The emerging role of kainate receptor functional dysregulation in pain

Abstract

Pain is a serious clinical challenge, and is associated with a significant reduction in quality of life and high financial costs for affected patients. Research efforts have been made to explore the etiological basis of pain to guide the future treatment of patients suffering from pain conditions. Findings from studies using KA (kainate) receptor agonist, antagonists and receptor knockout mice suggested that KA receptor dysregulation and dysfunction may govern both peripheral and central sensitization in the context of pain. Additional evidence showed that KA receptor dysfunction may disrupt the finely-tuned process of glutamic acid transmission, thereby contributing to the onset of a range of pathological contexts. In the present review, we summarized major findings in recent studies which examined the roles of KA receptor dysregulation in nociceptive transmission and in pain. This timely overview of current knowledge will help to provide a framework for future developing novel therapeutic strategies to manage pain.

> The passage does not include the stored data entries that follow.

-- ==== Sys2Proof/Machine/State.lean ====
section
/-!
DEFINITION. The state of the block as plain data: every register of BAR0 in `regs`, and beside it what the rules give
the machine that has no register. Where the spec names no reset value the choice is log 5 (registers) or log 6.
-/
namespace Sys2Proof.Machine

/-- No command of this block stops the machine: every effect the spec describes, a fault of a step included, is a next
state. The one constructor is raised by no meaning; stopping there would be safe. -/
inductive Fault where
  | unused
  deriving DecidableEq, Repr

/-- `notModelled` is answered only by an arm of `exec` whose command has no meaning yet; stopping there is safe. -/
inductive Refusal where
  | notModelled (mnemonic : String)
  deriving DecidableEq, Repr

/-- The events of the manual (R489, R192, R217, R249, R272, R301, R333, R348, R374, R403, R424, R449, R472). -/
inductive Ev where
  | stateChange | capacityChange
  | kvLow | kvExhausted
  | sloAtRisk | sloMissed | reqPaused | reqResumed | draftDisabled | reqEnded
  | tbStep | tbHoldover | tbLock | tickOverrun | estExceeded | plcFallback
  | memUe | stackHot | retrain | stackDegraded | stackLost
  | vccDamage | vccDrop | vccReanchor
  | hostLinkDegraded | hostLinkErr | qpError | portLink
  | edcLockBreak | edcRestoreBad
  | clkCoast | throttle | sensorDisagree | sensorSuspect | thetaRise | flowLost | flowRestored | thermalTrip
  | thermalLife
  | engineHealth | checksumUnresolved | bistDone | bistFail
  | partChange | scrubDone | window | idFail
  | fwTrial | fwUpdateFail | fwFallback
  | helmContest | helmLapse | followerHeld | dutyChange | dutyActive | fenced | join | logShort | logPeerLag
  | counterSat (source : Nat)
  deriving DecidableEq, Repr

/-- An event raised, with a unit where one is named (partition, request, hot spot, ...) and its stamp. -/
structure EvRec where
  ev : Ev
  unit : Nat
  stamp : Stamp
  deriving DecidableEq, Repr

/-- A RoCEv2 packet sent: its kind as in `RocePkt.op`, PSN, region key, address, length of the message, immediate data and
bytes (R325, R326; log 23). -/
structure RoceTx where
  op : Nat
  psn : Nat
  rkey : Nat := 0
  raddr : Nat := 0
  len : Nat := 0
  imm : Option Nat := none
  data : List Byte := []
  deriving DecidableEq, Repr

/-- What leaves the module through its pins. -/
inductive Out where
  /-- An MSI-X message of a function's vector (R313, R339). -/
  | msix (func vec : Nat)
  /-- A register or memory read answered with bytes (R306, R340, R408). -/
  | readData (data : List Byte)
  /-- A read completed as a poisoned TLP (R269). -/
  | poisoned
  /-- Unsupported Request (R305, R307, R329). -/
  | unsupported
  /-- Completer Abort (R329). -/
  | abort
  /-- An AER report of a violation class (R329). -/
  | aer (cls : Nat)
  /-- An access fault on an ACX core (R269). -/
  | acxFault (core : Nat)
  /-- An Ethernet frame sent on a port, with when it leaves (R282, R323, R459). -/
  | frame (port : Nat) (dst : BitVec 48) (data : List Byte) (leaves : Option Stamp)
  /-- A RoCEv2 packet sent on a port to a remote QP, with when it leaves (R323, R325, R326). -/
  | roce (port : Nat) (rqp : Nat) (pkt : RoceTx) (leaves : Option Stamp)
  /-- An SMBus read block (R495, R447). -/
  | smbus (data : List Byte)
  /-- A PTP message sent on a port (R328). -/
  | ptp (port : Nat) (m : PtpMsg)
  /-- A PTM answer with device time (R302). -/
  | ptm (time : Stamp)
  deriving DecidableEq, Repr

/-- The header of a tile (R89); rows and row bytes are held as counts. -/
structure TileHdr where
  stamp : Stamp
  tick : Nat
  rowMask : Nat
  rowBase : Nat
  tileIndex : Nat
  format : Nat
  place : Nat
  stream : Nat
  rows : Nat
  rowBytes : Nat
  last : Bool
  pad : Bool
  deriving DecidableEq, Repr

/-- What the machine keeps with a tile of attention (R180, R182, R185; log 9): the request's place in the step's
segment list plus 1, KV head, segment, first key, keys that are not padding, the (batch row, query head) of each tile
row, query heads of a batch row, whether it is the last tile of its row tile or of its segment, and whether it is a piece
of a window row that in.win split (R159); with the row of its tensor that tile row 0 is, counted over every dimension above
DIM0, and the rows that one index of the outermost dimension covers (R92). -/
structure TileInfo where
  grp : Nat
  head : Nat
  seg : Nat
  key0 : Nat
  keys : Nat
  pairs : List (Nat × Nat)
  heads : Nat
  last : Bool
  split : Bool
  flat : Nat
  inner : Nat
  deriving DecidableEq, Repr

/-- A tile: header, rows of element codes with their scale bytes (R48), and the row-statistics plane of (m, l) as FP32
codes (R184). -/
structure Tile where
  hdr : TileHdr
  rows : List Row
  stats : List (Nat × Nat)
  info : TileInfo
  deriving DecidableEq, Repr

/-- A station instruction with its operands captured at issue (R76): index, opcode, fields, descriptors and its place
in the program order of the step. -/
structure StInsn where
  idx : Nat
  op : Nat
  w : StaW
  dA : BitVec 256
  dB : BitVec 256
  no : Nat
  deriving DecidableEq, Repr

Keywords: Pain; kainate receptors; modulation; neuron; plasticity.

Figure 1.

Splice variants and RNA editing of KA receptors. GluK1 extracellular NTD can be alternatively spliced to give rise to the GluK1-1 and GluK1-2 variants. The CTD exhibits four such variants (GluK1a, GluK1b, GluK1c, and GluK1d). GluK2 and GluK3 similarly exhibit CTD splice variants (GluK2a/GluK2b/GluK2c and GluK3a/GluK3b, respectively). GluK4 and GluK5 may not undergo alternative splicing. Splice variants are depicted including reported interaction sites with other proteins, post-translationally modified residues, and trafficking motifs. Color index: red: retention motif; purple: forward trafficking motif; orange: endocytosis; yellow: post-translational modification; green: residues or regions reported to interact with other proteins. Blue (dark or light) bars within schematic drawings of receptors represent either transmembrane domains or the re-entrant loop. Editing sites for GluK1 and GluK2 can undergo editing at the “Q/R” site, while GluK2 can also be edited at “I/V” and “Y/C” sites in the M1 transmembrane domain, thereby altering amino acid substitutions at critical sites within these receptor subunits.

Figure 2.

Post-translational modifications (phosphorylation) of KA receptors. A number of residues within KA receptor subunits were shown to be phosphorylated, including S846/S868/S880/S886 (PKC), S856/S868 (PKA), S859/S892/T976 (CaMKII). All of these phosphorylation is shown to directly impact the kainite-evoked currents, and is also illustrated to be related to the endocytosis of KA receptors, leading to recycling of KA receptors to the membrane or degradation. Moreover, phosphorylation uncouples KA receptors from postsynaptic density 95 (PSD-95), improving the overall lateral mobility of these receptors by freeing them from synaptic incorporation. LBD ligand binding domain, GLU glutamate, N N-terminal domain, C C-terminal domain, P phosphorylation, EC extracellular, IC intracellular.

Figure 3.

Schematic of domain organization of PSD95, GRIP, PICK1, and Netos with KA receptors. PDZ domain proteins (PSD95, GRIP and PICK1) are shown to interact with KA receptors through the PDZ domain-mediated interactions, which are necessary for the appropriate regulation of KA receptor-mediated synaptic functionality. Interactions with PSD95 enable KA receptors to recover more rapidly following receptor desensitization. Such interactions also drive KA receptor clustering, and KA receptors-PSD95 complex can additionally interact with mixed-lineage kinases 2 and 3 (MLK2 and MLK3), which drives JNK kinase activation. GRIP regulates KA receptor anchoring at synapses, and that the PICK1-targeted phosphorylation of KA receptors by PKC stabilizes GRIP binding. NETOs (NETO1/2) interact with KA receptors via their PDZ-ligand domains and CUB domains, thereby forming stable complexes with KA receptors. Netos interaction with KA receptors typically slow KA receptor deactivation kinetics, and such interactions also represents a regulator of KA receptor trafficking. EC extracellular, IC intracellular.